The amount of information each district was able to provide varied greatly, as did the districts’ approaches for tracking expenses for basic needs services. We asked each of the districts we reviewed to provide us with funding information for its spending on the basic needs services it provides to students. Nine of the 10 districts we reviewed were able to provide some information on basic needs spending, although not all could provide spending for both restricted and unrestricted funding sources. Of the nine districts that provided information, some provided expenses for one specific program but others provided spending for multiple programs that they considered to fall under basic needs services. For example, MiraCosta provided us with information for one specific program—Campus Assessment, Resources and Education program—which provides a holistic approach to help students succeed while addressing any challenges they may be experiencing in meeting their basic needs such as food, housing, transportation, mental health support, and childcare. In contrast, El Camino provided us with information related to several programs, such as the CalFresh Outreach Program, Student Food and Housing Support, Basic Needs Center, and Hunger‑Free Campus. Four districts—Merced, Napa, Rio Hondo, and Redwoods—could provide information about their spending on basic needs services from restricted funds but could not for such spending from the unrestricted general fund. Mt. San Antonio indicated that it provided expenses related to restricted funding programs specific to basic needs, but there are other restricted funding programs that it uses to provide basic needs services that are not included in the amounts provided due to the complexity of tracking those expenditures. San Diego could not provide information on basic needs services spending from either funding source. The district explained that it is difficult to show precisely how much it spent on basic needs services because such spending is spread across several accounting codes that are also used for other expenses.

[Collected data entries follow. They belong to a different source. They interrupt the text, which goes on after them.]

-- ==== Sys2Proof/Machine/Can.lean ====
section
/-! DEFINITION. The CAN FD controllers and the network sleep and wake manager (19_can_wake.md, R400 to R419). -/
namespace Sys2Proof.Machine

/-! ### Controllers -/

/-- CAN controller `n` beside its registers. -/
def State.can (s : State) (n : Nat) : Can := s.cans.get {} n

/-- Change controller `n`. -/
def State.modCan (s : State) (n : Nat) (f : Can → Can) : State := { s with cans := s.cans.set n (f (s.can n)) }

/-- Whether controller `n` has power and its clock. -/
def State.canOn (s : State) (n : Nat) : Bool :=
  s.domOn 0 && !s.clockGated (pgCan n) && !s.rdB (pgCan n) R.STAT_reset_busy

/-- The state of controller `n`: 0 CONFIG, 1 RUN, 2 SLEEPING (R401). -/
def State.canSt (s : State) (n : Nat) : Nat := s.rd (pgCan n) R.CAN_STAT_state

/-- Whether controller `n` takes part in the bus. -/
def State.canRuns (s : State) (n : Nat) : Bool :=
  s.canOn n && s.canSt n == 1 && s.rd (pgCan n) R.CAN_STAT_err_state != 2

/-- The state of NWM channel `n` (R410). -/
def State.nwmSt (s : State) (n : Nat) : Nat := s.rd pgNwm (R.NWM_CH_STAT_state n)

/-! ### Error confinement (R408, ISO 11898-1) -/

/-- The error counters of controller `n` take new values; the error state and the interrupts follow. -/
def State.canErr (s : State) (n tec rec_ : Nat) : State :=
  let p := pgCan n
  let was := s.rd p R.CAN_STAT_err_state
  let warn := (decide (s.rd p R.CAN_ERR_tec < 96) && decide (96 ≤ tec))
    || (decide (s.rd p R.CAN_ERR_rec < 96) && decide (96 ≤ rec_))
  let st := if 255 < tec then 2 else if 128 ≤ tec ∨ 128 ≤ rec_ then 1 else 0
  let t := (s.wr p R.CAN_ERR_tec (min tec 511)).wr p R.CAN_ERR_rec (min rec_ 255)
  let t := t.wr p R.CAN_STAT_err_state st
  let t := if warn then t.raise p 0x20 else t
  let t := if st = 1 ∧ was = 0 then t.raise p 0x40 else t
  if st = 2 ∧ was ≠ 2 then (t.modCan n (fun x => { x with recover := false })).raise p 0x80 else t

/-- A stop that waited for the frame in progress acts at its end (R401). -/
def State.canIdle (s : State) (n : Nat) : State :=
  if (s.can n).stopReq then
    (s.modCan n (fun x => { x with stopReq := false })).wr (pgCan n) R.CAN_STAT_state 0
  else s

/-! ### The NWM channels (R410 to R419) -/

/-- The device leaves SLEEP or AGEING_WATCH on wake source `bit` (R59): start-up follows. -/
def State.leaveSleep (s : State) (bit : Nat) : State :=
  let t := s.setBits pgPwr R.PWR_WAKE_CAUSE_cause (2 ^ bit)
  { (t.wr pgRst R.RST_CAUSE_wake 1).raise pgPwr 8 with sleep := 0, up := false }

/-- The channel enters READY: keepers and restarts are forgotten (R419). -/
def State.nwmReady (s : State) (n : Nat) : State :=
  let t := (List.range 8).foldl (fun (t : State) k => t.wr pgNwm (R.NWM_CH_NODES_seen n k) 0) s
  let t := t.wr pgNwm (R.NWM_CH_KEEPER_restarts n) 0
  (t.wr pgNwm (R.NWM_CH_STAT_state n) 2).modCan n (fun x => { x with stuck := false })

/-- A latched wake is taken (R416, R418). DEDUCED, log entry 107. -/
def State.nwmTake (s : State) (n : Nat) : State :=
  match (s.can n).latch with
  | none => s
  | some kind =>
    let t := if s.rdB pgNwm R.NWM_WAKE_SRC_valid then s
      else ((s.wr pgNwm R.NWM_WAKE_SRC_valid 1).wr pgNwm R.NWM_WAKE_SRC_kind kind).wr pgNwm R.NWM_WAKE_SRC_channel n
    let t := (t.raise pgNwm (2 ^ (4 + n))).wr pgNwm (R.NWM_CH_STAT_state n) 5
    let t := (t.wr pgNwm (R.NWM_CH_STAT_latched n) 0).modCan n (fun x => { x with latch := none })
    let t := if t.canSt n = 2 then t.wr (pgCan n) R.CAN_STAT_state 1 else t
    if s.sleep ≠ 0 ∧ bitOf (s.rd pgPwr R.PWR_WAKE_EN_en) 1 then t.leaveSleep 1 else t

/-- A wake of a kind is latched once (R413), and taken when no dwell runs (R416). -/
def State.nwmLatch (s : State) (n kind : Nat) : State :=
  if (s.can n).latch.isSome ∨ !(s.nwmSt n == 3 || s.nwmSt n == 4) then s
  else
    let t := (s.wr pgNwm (R.NWM_CH_STAT_latched n) 1).modCan n (fun x => { x with latch := some kind })
    if (s.can n).dwell then t else t.nwmTake n

/-- A reset, FABRIC off, or FIELD off for CAN0 and CAN1: the channel is forced to BUS_SLEEP (R417). DEDUCED, log entry 107. -/
def State.nwmForce (s : State) (n : Nat) : State :=
  if !s.rdB pgNwm (R.NWM_CH_CTRL_en n) ∨ s.nwmSt n = 4 then s
  else
    let t := (s.wr pgNwm (R.NWM_CH_STAT_state n) 4).bump pgNwm R.NWM_FORCED_count 1
    let t := (t.raise pgNwm 0x1000).modCan n (fun x => { x with dwell := false })
    t.nwmTake n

Although districts reported information inconsistently, most districts indicated that they pay for their basic needs services programs primarily using restricted funds. Because the 50 percent calculation excludes expenses from restricted funds, the spending on these services does not affect districts’ compliance with the 50 Percent Law. For example, El Camino indicated that its basic needs services were funded exclusively using restricted funds. Further, San Diego, which could not provide basic needs services data to us, indicated that basic needs services are currently funded almost exclusively through restricted funds.
Districts we reviewed reported that their basic needs services spending from the unrestricted general fund could make up as much as 0.47 percent of the Current Educational Expenses or the denominator, as Table 3 shows. Some districts—for example, Los Rios and Mt. San Antonio—indicated that they spent unrestricted funding on basic needs services, which the 50 percent calculation includes, and basic needs services were 0.13 percent and 0.09 percent of the Current Educational Expenses that year, respectively. Further, MiraCosta indicated that 34 percent of its spending on basic needs services in fiscal year 2022–23 was from its unrestricted fund. This spending was 0.26 percent of the Current Educational Expenses of the 50 percent calculation in fiscal year 2022–23.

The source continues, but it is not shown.